> [ASSIGNMENT] Locate all lines in the data below that hold "simpa" and show them.

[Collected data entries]
-- ==== Sys2Proof/Laws/Maps.lean ====
section
/-! SUPPORT. The sparse map: a read after a write, and the canonical form that every write keeps. -/

namespace Sys2Proof
variable {α : Type}

theorem SMap.get_put_same (d : α) (m : SMap α) (i : Nat) (v : α) : SMap.get d (SMap.put m i v) i = v := by
  induction m with
  | nil => simp [SMap.put, SMap.get]
  | cons p m ih =>
    obtain ⟨k, w⟩ := p
    simp only [SMap.put]
    split
    · simp [SMap.get]
    · split
      · simp [SMap.get]
      · rename_i h1 h2; simp [SMap.get, h2, ih]

theorem SMap.get_put_other (d : α) (m : SMap α) {i j : Nat} (h : j ≠ i) (v : α) :
    SMap.get d (SMap.put m i v) j = SMap.get d m j := by
  induction m with
  | nil => simp [SMap.put, SMap.get, h]
  | cons p m ih =>
    obtain ⟨k, w⟩ := p
    simp only [SMap.put]
    split
    · simp [SMap.get, h]
    · split
      · rename_i h1 h2; subst h2; simp [SMap.get, h]
      · simp [SMap.get, ih]

theorem SMap.get_del_same (d : α) (m : SMap α) (i : Nat) : SMap.get d (SMap.del m i) i = d := by
  induction m with
  | nil => simp [SMap.del, SMap.get]
  | cons p m ih =>
    obtain ⟨k, w⟩ := p
    simp only [SMap.del] at ih ⊢
    by_cases h : k = i
    · simp [h, ih]
    · have hk : ¬ i = k := fun e => h e.symm
      simp [h, hk, SMap.get, ih]

theorem SMap.get_del_other (d : α) (m : SMap α) {i j : Nat} (h : j ≠ i) :
    SMap.get d (SMap.del m i) j = SMap.get d m j := by
  induction m with
  | nil => simp [SMap.del, SMap.get]
  | cons p m ih =>
    obtain ⟨k, w⟩ := p
    simp only [SMap.del] at ih ⊢
    by_cases hk : k = i
    · subst hk; simp [SMap.get, h, ih]
    · simp [hk, SMap.get, ih]

variable [DecidableEq α]

/-- A read gives what was written there last. -/
@[simp] theorem SMap.get_set_same (d : α) (m : SMap α) (i : Nat) (v : α) : SMap.get d (SMap.set d m i v) i = v := by
  unfold SMap.set
  split
  · rename_i h; rw [SMap.get_del_same, h]
  · exact SMap.get_put_same ..

/-- A write leaves every other key alone. -/
theorem SMap.get_set_other (d : α) (m : SMap α) {i j : Nat} (h : j ≠ i) {e : α} (v : α) :
    SMap.get d (SMap.set e m i v) j = SMap.get d m j := by
  unfold SMap.set
  split
  · exact SMap.get_del_other d m h
  · exact SMap.get_put_other d m h v

theorem SMap.get_set (d : α) (m : SMap α) (i j : Nat) (v : α) :
    SMap.get d (SMap.set d m i v) j = if j = i then v else SMap.get d m j := by
  split
  · rename_i h; subst h; simp
  · rename_i h; exact SMap.get_set_other d m h v

/-! ### The canonical form -/

/-- The canonical form as a property of every pair and every two neighbours. -/
theorem SMap.wf_cons {d : Nat → α} {k : Nat} {v : α} {m : SMap α} :
    SMap.wf d ((k, v) :: m) = true ↔ v ≠ d k ∧ (∀ p ∈ m, k < p.1) ∧ SMap.wf d m = true := by
  induction m generalizing k v with
  | nil => simp [SMap.wf]
  | cons p m ih =>
    obtain ⟨k', v'⟩ := p
    simp only [SMap.wf, Bool.and_eq_true, bne_iff_ne, decide_eq_true_eq, List.mem_cons, forall_eq_or_imp]
    constructor
    · rintro ⟨⟨h1, h2⟩, h3⟩
      exact ⟨h1, ⟨h2, fun q hq => Nat.lt_trans h2 ((ih.mp h3).2.1 q hq)⟩, h3⟩
    · rintro ⟨h1, ⟨h2, -⟩, h3⟩
      exact ⟨⟨h1, h2⟩, h3⟩

omit [DecidableEq α] in
theorem SMap.mem_put_key {m : SMap α} {i : Nat} {v : α} {q : Nat × α} (h : q ∈ SMap.put m i v) : q.1 = i ∨ q ∈ m := by
  induction m with
  | nil => simp only [SMap.put, List.mem_singleton] at h; exact .inl (by rw [h])
  | cons p m ih =>
    obtain ⟨k, w⟩ := p
    simp only [SMap.put] at h
    split at h
    · rcases List.mem_cons.mp h with rfl | h
      · exact .inl rfl
      · exact .inr h
    · split at h
      · rcases List.mem_cons.mp h with rfl | h
        · exact .inl rfl
        · exact .inr (List.mem_cons_of_mem _ h)
      · rcases List.mem_cons.mp h with rfl | h
        · exact .inr (List.mem_cons_self ..)
        · rcases ih h with h | h
          · exact .inl h
          · exact .inr (List.mem_cons_of_mem _ h)

theorem SMap.wf_put {d : Nat → α} {m : SMap α} {i : Nat} {v : α} (h : SMap.wf d m = true) (hv : v ≠ d i) :
    SMap.wf d (SMap.put m i v) = true := by
  induction m with
  | nil => simpa [SMap.put, SMap.wf] using hv
  | cons p m ih =>
    obtain ⟨k, w⟩ := p
    have hc := SMap.wf_cons.mp h
    simp only [SMap.put]
    split
    · rename_i hlt
      refine SMap.wf_cons.mpr ⟨hv, ?_, h⟩
      intro q hq
      rcases List.mem_cons.mp hq with rfl | hq
      · exact hlt
      · exact Nat.lt_trans hlt (hc.2.1 q hq)
    · split
      · rename_i h1 h2
        subst h2
        exact SMap.wf_cons.mpr ⟨hv, hc.2.1, hc.2.2⟩
      · rename_i h1 h2
        refine SMap.wf_cons.mpr ⟨hc.1, ?_, ih hc.2.2⟩
        intro q hq
        rcases SMap.mem_put_key hq with hq | hq
        · omega
        · exact hc.2.1 q hq

theorem SMap.wf_del {d : Nat → α} {m : SMap α} {i : Nat} (h : SMap.wf d m = true) : SMap.wf d (SMap.del m i) = true := by
  induction m with
  | nil => simp [SMap.del, SMap.wf]
  | cons p m ih =>
    obtain ⟨k, w⟩ := p
    have hc := SMap.wf_cons.mp h
    have hi := ih hc.2.2
    simp only [SMap.del] at hi ⊢
    by_cases hk : k = i
    · simpa [hk] using hi
    · simp only [List.filter_cons, bne_iff_ne, ne_eq, hk, not_false_eq_true, if_true]
      exact SMap.wf_cons.mpr ⟨hc.1, fun q hq => hc.2.1 q (List.mem_filter.mp hq).1, hi⟩

/-- Every write keeps the canonical form. -/
theorem SMap.wf_set {e : α} {m : SMap α} {i : Nat} {v : α} (h : SMap.wf (fun _ => e) m = true) :
    SMap.wf (fun _ => e) (SMap.set e m i v) = true := by
  unfold SMap.set
  split
  · exact SMap.wf_del h
  · rename_i hv; exact SMap.wf_put h hv

/-- Writing bytes keeps the canonical form. -/
theorem writeBytes_wf {m : SMap Byte} {a : Nat} {bs : List Byte} (h : SMap.wf (fun _ => 0) m = true) :
    SMap.wf (fun _ => 0) (writeBytes m a bs) = true := by
  induction bs generalizing m a with
  | nil => exact h
  | cons b bs ih => exact ih (SMap.wf_set h)

/-- A byte outside the bytes written reads as before. -/
theorem writeBytes_other {m : SMap Byte} {a i : Nat} {bs : List Byte} (h : i < a ∨ a + bs.length ≤ i) :
    SMap.get 0 (writeBytes m a bs) i = SMap.get 0 m i := by
  induction bs generalizing m a with
  | nil => rfl
  | cons b bs ih =>
    simp only [List.length_cons] at h
    rw [writeBytes, ih (by omega), SMap.get_set_other 0 m (by omega)]

end Sys2Proof
end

> [TASK RESULT]
  | nil => simpa [SMap.put, SMap.wf] using hv
    · simpa [hk] using hi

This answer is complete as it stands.